FZS's Africa director Markus Borner has been selected as a finalist to receive the world’s leading conservation award, The Indianapolis Prize. Borner is particularly well known for his impact on the one place on earth that would indisputably not be sustainable without his long-term efforts: the tremendous wilderness of the Serengeti ecosystem, which harbors the species that has been his focus for more than 40 years – the increasingly rare threatened black rhinos.
Cultural differences, adverse conditions and challenges that others considered impossible – none of these have discouraged Markus Borner, Ph.D., head of the Africa Program of the Frankfurt Zoological Society in Tanzania, from fighting to conserve biological diversity and ecosystems in Africa. He is particularly well known for his impact on the one place on earth that would indisputably not be sustainable without his long-term efforts: the tremendous wilderness of the Serengeti ecosystem, which harbors the species that has been his focus for more than 40 years – the increasingly rare threatened black rhinoceros. It’s because of his singular contributions to saving the wildlife of Africa that Borner is one of the six finalists contending for the $100,000 Indianapolis Prize.

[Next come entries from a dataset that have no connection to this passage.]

-- ==== Sys2Proof/Machine/Power.lean ====
section
/-! DEFINITION. The power ladder and supply sag (spec/16_power_ladder.md): rungs, chip modes, droop, temperature. -/

namespace Sys2Proof.Machine

open Reg

/-! ### Page rungs (R464 to R471) -/

/-- The rungs that a page's RUNG.REQUEST may take (R466). -/
def rungPermitted (b : Block) (r : Nat) : Bool :=
  match b with
  | .foy | .plk => r == 0 || r == 4
  | .mft | .dge | .cdc | .cph | .rpl | .dma => decide (r ≤ 4)
  | _ => r == 0

/-- The pages that always run (R466). -/
def alwaysOn (b : Block) : Bool := isDocent b || b == .chp || b == .frm || b == .evt || b == .pwr

def setExits (h : Head) (l : List Nat) : Head := { h with pwr := { h.pwr with exits := l } }
def setRequests (h : Head) (l : Tab Nat) : Head := { h with pwr := { h.pwr with requests := l } }
def setEntries (h : Head) (l : Tab (Nat × Nat)) : Head := { h with pwr := { h.pwr with entries := l } }

/-- An island below rung 0 starts its exit (R470). -/
def startExit (h : Head) (p : Page) (causes : Nat) : Head :=
  hset (hset (setExits h (h.pwr.exits ++ [pageNum p])) p RUNG_CAUSE causes) p RUNG_IN_TRANSIT 1

/-- A cause of an exit (R470, R471): it joins the exit under way, waits for the end of an entry, or starts an exit. A fenced instance
leaves rung 4 only by being unfenced (R513). -/
def islandWake (h : Head) (p : Page) (cause : Nat) : Head :=
  if h.pwr.exits.contains (pageNum p) then hset h p RUNG_CAUSE (hget h p RUNG_CAUSE ||| 1 <<< cause)
  else match tabGet? h.pwr.entries (pageNum p) with
    | some (r, cs) => setEntries h (tabPut h.pwr.entries (pageNum p) (r, cs ||| 1 <<< cause))
    | none => if hget h p RUNG_CURRENT = 0 ∨ hget h p STATUS_FENCED = 1 then h else startExit h p (1 <<< cause)

/-- An island's entry into a rung starts (R467). -/
def startEntry (h : Head) (p : Page) (r : Nat) : Head :=
  hset (setEntries h (tabPut h.pwr.entries (pageNum p) (r, 0))) p RUNG_IN_TRANSIT 1

/-- The link of a FOY or PLK page goes down with its SerDes (R466). -/
def linkDark (h : Head) (p : Page) : Head :=
  if p.block = .plk ∧ fbit h p.wing PLK_STATUS_UP 0 p.inst then plkDown h (32 * wingNum p.wing + p.inst) else h

/-- An island at a rung; at rung 4 its page reads as after the block reset that its exit will be (R543). -/
def atRung (h : Head) (p : Page) (r : Nat) : Head :=
  let h := if r = 4 then blockBody (linkDark h p) p else h
  setRunning (hset (hset h p RUNG_CURRENT r) p RUNG_IN_TRANSIT 0) p

/-- A request that waits for the end of the exit under way (R471). -/
def requestLater (h : Head) (src : Nat) (p : Page) : Head := setRequests h (tabPut h.pwr.requests (pageNum p) src)

/-- The cause that a request gives (R470): DOCENT or SOFTWARE. -/
def requestCause (src : Nat) : Nat := if src = 0xFE then 5 else 0

/-- A non-zero request in a quiesced island (R467, R471): lower than CURRENT it is a SOFTWARE cause, higher it is an entry. -/
def applyRequest (h : Head) (src : Nat) (p : Page) (r : Nat) : Head :=
  let cause := requestCause src
  let h := hset h p RUNG_REQUEST r
  match tabGet? h.pwr.entries (pageNum p) with
  | some (k, _) => if r < k then requestLater (islandWake h p cause) src p else h
  | none =>
    let cur := hget h p RUNG_CURRENT
    if r < cur then requestLater (islandWake h p cause) src p else if cur < r then startEntry h p r else h

/-- A word written to RUNG.REQUEST. -/
def rungEffect (h : Head) (src : Nat) (p : Page) (v : Nat) : Head :=
  let bad (h : Head) (code : Nat) : Head := config h p ⟨code, src, true, pageAddr p + 0x030⟩
  if v = 0 ∨ !rungPermitted p.block v then
    let h := hset (setRequests h (tabDel h.pwr.requests (pageNum p))) p RUNG_REQUEST 0
    let h := islandWake h p (requestCause src)
    if v = 0 then h else bad h 4
  else if h.pwr.exits.contains (pageNum p) then requestLater (hset h p RUNG_REQUEST v) src p
  else if hget h p STATUS_QUIESCED = 0 then bad h 3
  else applyRequest h src p v

/-- RUNG_REQUEST (R467). -/
def rungRequest (h : Head) (ini : Initiator) (p : Page) (v : Nat) : Head :=
  withWrite h ini p 0x030 (fun h => rungEffect h (sourceCode ini) p (v % 8))

/-- A page's exit ends (R467, R470, R471): from rung 4 as a block reset; a request written meanwhile is then applied. -/
def pageExitDone (h : Head) (p : Page) : Head :=
  let causes := hget h p RUNG_CAUSE
  let req := if tabHas h.pwr.requests (pageNum p) then hget h p RUNG_REQUEST else 0
  let src := tabGet h.pwr.requests 0xFF (pageNum p)
  let h := setRequests (setExits h (h.pwr.exits.filter (· != pageNum p))) (tabDel h.pwr.requests (pageNum p))
  let h := if hget h p RUNG_CURRENT = 4 then blockReset h p true else hset (hset h p RUNG_CURRENT 0) p RUNG_IN_TRANSIT 0
  let h := setRunning (hset (hset h p RUNG_CAUSE causes) p RUNG_REQUEST 0) p
  if req = 0 then h
  else if hget h p STATUS_QUIESCED = 1 then applyRequest h src p req
  else config h p ⟨3, src, true, pageAddr p + 0x030⟩

/-- A core's exit ends (R469): from rung 3 its WAIT ends with result 0; from rung 4 it restarts at CPU_START. -/
def coreExitDone (h : Head) (n : Nat) : Head :=
  let dark := coreRung h n == 4
  let h := fset (setExits h (h.pwr.exits.filter (· != coreIsland n))) (hartWing n) PWR_CORE_RUNG_IN_TRANSIT 0 (hartCore n)
  if dark then
    let h := setCoreRung { h with core := { h.core with waits := tabDel h.core.waits n } } n 0
    send h (.hartStart n (pget h (hartWing n) CPU_START_LO_ADDR CPU_START_HI_ADDR * 4))
  else endWait h n 0

/-- RUNG_EXIT_DONE (R470). -/
def rungExitDone (h : Head) (i : Island) : Head :=
  match i with
  | .page p => if h.pwr.exits.contains (pageNum p) then pageExitDone h p else h
  | .core n => if h.pwr.exits.contains (coreIsland n) then coreExitDone h n else h

/-- RUNG_ENTRY_DONE (R471): the entry completes; the causes that arose meanwhile then start the exit. -/
def rungEntryDone (h : Head) (i : Island) : Head :=
  match i with
  | .page p => match tabGet? h.pwr.entries (pageNum p) with
    | none => h
    | some (r, causes) =>
      let h := atRung (setEntries h (tabDel h.pwr.entries (pageNum p))) p r
      if causes ≠ 0 then startExit h p causes
      else if r < hget h p RUNG_REQUEST then startEntry h p (hget h p RUNG_REQUEST)
      else h
  | .core n => match tabGet? h.pwr.entries (coreIsland n) with
    | none => h
    | some (r, causes) =>
      let w := hartWing n
      let c := hartCore n
      let h := setCoreRung (setEntries h (tabDel h.pwr.entries (coreIsland n))) n r
      let h := fset h w PWR_CORE_RUNG_IN_TRANSIT 0 c
      if causes = 0 then h
      else fset (fset (setExits h (h.pwr.exits ++ [coreIsland n])) w PWR_CORE_RUNG_CAUSE causes c) w PWR_CORE_RUNG_IN_TRANSIT 1 c

/-- SIGNAL_DETECT (R470): a FOY port whose PWR_WAKE bit is 1. -/
def signalDetect (h : Head) (w : Wing) (port : Nat) : Head :=
  if port < 8 ∧ (fget h .east PWR_WAKE_FOY_SIGNAL).testBit port then islandWake h (pg .foy w port) 1 else h

/-- UNIT_IDLE_GATE and UNIT_IDLE_RETAIN (R468). -/
def unitIdle (h : Head) (cls : Block) (w : Wing) (u : Nat) (retain : Bool) : Head :=
  let rung := tabGet h.pwr.units 0 (unitKey cls w u)
  if !isUnitClass cls || decide (totalUnits cls ≤ u) || fget h w (unitState cls) u != 0 || unitBusy h cls w u then h
  else if retain then
    if rung = 1 ∧ fget h w PWR_IDLE_RETAIN_US ≠ 0 then { h with pwr := { h.pwr with units := tabPut h.pwr.units (unitKey cls w u) 2 } } else h
  else if rung = 0 then { h with pwr := { h.pwr with units := tabPut h.pwr.units (unitKey cls w u) 1 } }
  else h

/-- A word written to PWR_CORE_RUNG (R469): REQUEST of 3 or 4 at the core's next WAIT, or at once if it waits; 0 wakes it. -/
def coreRungEffect (h : Head) (src : Nat) (w : Wing) (v : Nat) : Head :=
  let c := fget h w PWR_CORE_INDEX_CORE
  let n := hartOf w c
  let cause := if src = 0xFE then 5 else 0
  let ok := v == 0 || v == 3 || v == 4
  let r := if ok then v else 0
  let h := fset h w PWR_CORE_RUNG_REQUEST r c
  let h := if r = 0 ∨ r < coreRung h n then coreWake h n cause else coreDescend h n
  if ok then h else config h (pg .pwr w) ⟨4, src, true, pageAddr (pg .pwr w) + 0x04C⟩

/-- CORE_RUNG_REQUEST (R469). -/
def coreRungRequest (h : Head) (ini : Initiator) (w : Wing) (v : Nat) : Head :=
  withWrite h ini (pg .pwr w) 0x04C (fun h => coreRungEffect h (sourceCode ini) w (v % 8))

/-! ### Chip modes (R472, R473) -/

/-- The pages of islands that the modes move. -/
def islands : List Page := allPages.filter (fun p => !alwaysOn p.block)

/-- An island put at rung 4 at once, whatever it did. -/
def darken (h : Head) (p : Page) : Head :=
  let h := setRequests (setExits h (h.pwr.exits.filter (· != pageNum p))) (tabDel h.pwr.requests (pageNum p))
  atRung (setEntries h (tabDel h.pwr.entries (pageNum p))) p 4

/-- An ACTIVE core put at rung 4 at once. -/
def darkenCore (h : Head) (n : Nat) : Head :=
  if coreState h (hartWing n) (hartCore n) ≠ 0 then h
  else
    let h := setEntries (setExits h (h.pwr.exits.filter (· != coreIsland n))) (tabDel h.pwr.entries (coreIsland n))
    fset (setCoreRung { h with core := { h.core with waits := tabPut h.core.waits n 0 } } n 4) (hartWing n) PWR_CORE_RUNG_IN_TRANSIT 0
      (hartCore n)

/-- The mode of the head, with its event on the East page (R473, R480). -/
def setMode (h : Head) (m : Nat) : Head :=
  let h := fset (fset { h with pwr := { h.pwr with toServing := none } } .east PWR_MODE_MODE m) .east PWR_MODE_IN_TRANSIT 0
  raise h .east Ev.PWR_MODE

/-- STANDBY is accepted. -/
def standbyAllowed (h : Head) : Bool :=
  (pairState h == 0 || pairState h == 7) && !h.cat.nss.any (fun e => e.2.owned) && fget h .east VIT_QUOTA_NOW_PAIR_DIRTY_MIB == 0

/-- PWR_MODE.CMD: 1 SERVE, 2 STANDBY; 0 and 3 are reserved. -/
def modeCmdEffect (h : Head) (src cmd : Nat) : Head :=
  let bad (code : Nat) : Head := config h (pg .pwr .east) ⟨code, src, true, pageAddr (pg .pwr .east) + 0x040⟩
  let m := chipMode h
  if fbit h .east PWR_MODE_IN_TRANSIT then h
  else if cmd ≠ 1 ∧ cmd ≠ 2 then bad 4
  else if m = 2 then bad 3
  else if (cmd = 1 ∧ m = 1) ∨ (cmd = 2 ∧ m = 0) then h
  else if cmd = 2 ∧ !standbyAllowed h then bad 3
  else
    let h := fset { h with pwr := { h.pwr with toServing := some (cmd == 1) } } .east PWR_MODE_IN_TRANSIT 1
    if cmd = 1 then foldHead h islands (fun h p => islandWake h p 4) else h

/-- SERVE and STANDBY. PWR.W's register is read-only. -/
def modeCmd (h : Head) (ini : Initiator) (cmd : Nat) : Head :=
  withWrite h ini (pg .pwr .east) 0x040 (fun h => modeCmdEffect h (sourceCode ini) cmd)

/-- Released cores at rung 4 start at CPU_START (R473). -/
def restartCores (h : Head) : Head :=
  foldHead h (List.range 52) (fun h n =>
    if coreRung h n = 4 ∧ coreState h (hartWing n) (hartCore n) = 0 ∧ released h (hartWing n) = true then
      fset (coreExitDone h n) (hartWing n) PWR_CORE_RUNG_CAUSE (1 <<< 4) (hartCore n)
    else h)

The other Prize finalists are Steven C. Amstrup, Ph.D., senior scientist at Polar Bears International; Rodney Jackson, Ph.D., founder of the Snow Leopard Conservancy; Carl Jones, Ph.D., scientific director of the Mauritian Wildlife Foundation and International Conservation Fellow at the Durrell Wildlife Conservation Trust; Russell A. Mittermeier, Ph.D., president of Conservation International; and Patricia Wright, Ph.D., director at the Institute for the Conservation of Tropical Environments.
“These conservationists’ long-standing commitment and die-hard perseverance to protect endangered species and their environments embodies the mission of the Indianapolis Prize. We are honored to recognize their efforts,” said Indianapolis Prize Chair Myrta Pulliam.
“No living person has played as crucial of a role as Markus Borner in African conservation. His work on re-introducing rhinos to the Serengeti has helped restore all the species to East Africa’s canonical savanna wilderness. He has also played a pivotal role in preventing a proposed road from splitting the Serengeti in two,” said Andrew Dobson, professor at Princeton University. “His influence extends well beyond Serengeti, to the mountains of Ethiopia, the great central forests of the Congo, and the woodlands and bushlands of Zambia, Botswana and Zimbabwe. It is hard to think of 10 people who have done as much for African conservation as this one very modest, yet totally dedicated, individual.”
Beginning his career nearly 40 years ago, Borner has dedicated his life to the protection of endangered species and sustainable development of protected areas. He has pioneered research on what was then the totally unknown Sumatran Rhino and never hesitated to shoulder ambitious, complex and also seemingly hopeless rhino rehabilitation projects – and raised millions of dollars in funding for this purpose. All his efforts culminated in the on-going release of 32 black rhinos from South Africa back into their natural habitat, the Serengeti. This marks the world’s largest rhino reintroduction project, initiated in 2010 with the translocation of the first five rhinos. Further, his work helped to strengthen endangered populations of mountain gorillas, chimpanzees, wild dogs and elephants in many of Africa’s protected areas.
Shifting his focus to Africa, Borner has worked with national authorities and governments on all levels – from park ranger to president – and coached the African residents on establishing and maintaining a number of highly ambitious and successful conservation projects. He has set up efficient cross-border cooperation between various stakeholders, establishing rhino conservation projects involving four different governments at the same time.
Born and raised in Thalwil, Switzerland, Borner received his baccalaureate degree from Zurich Technical College, his master of science from Zurich University, and his doctorate from Basel University with field work done in Sumatra, Indonesia. He currently resides and works in the Serengeti, Tanzania, where he has lived for decades.
The winner of the 2012 Indianapolis Prize receives $100,000, along with the Lilly Medal, to be awarded at the Indianapolis Prize Gala presented by Cummins Inc. The Gala is scheduled for September 29, 2012, at The JW Marriott in Indianapolis.
The 2010 biennial Indianapolis Prize was awarded to legendary elephant advocate Iain Douglas-Hamilton. His accomplishments span decades and continents, bringing global attention to the issue of blood ivory and inspiring others to join the battle against poachers and traders.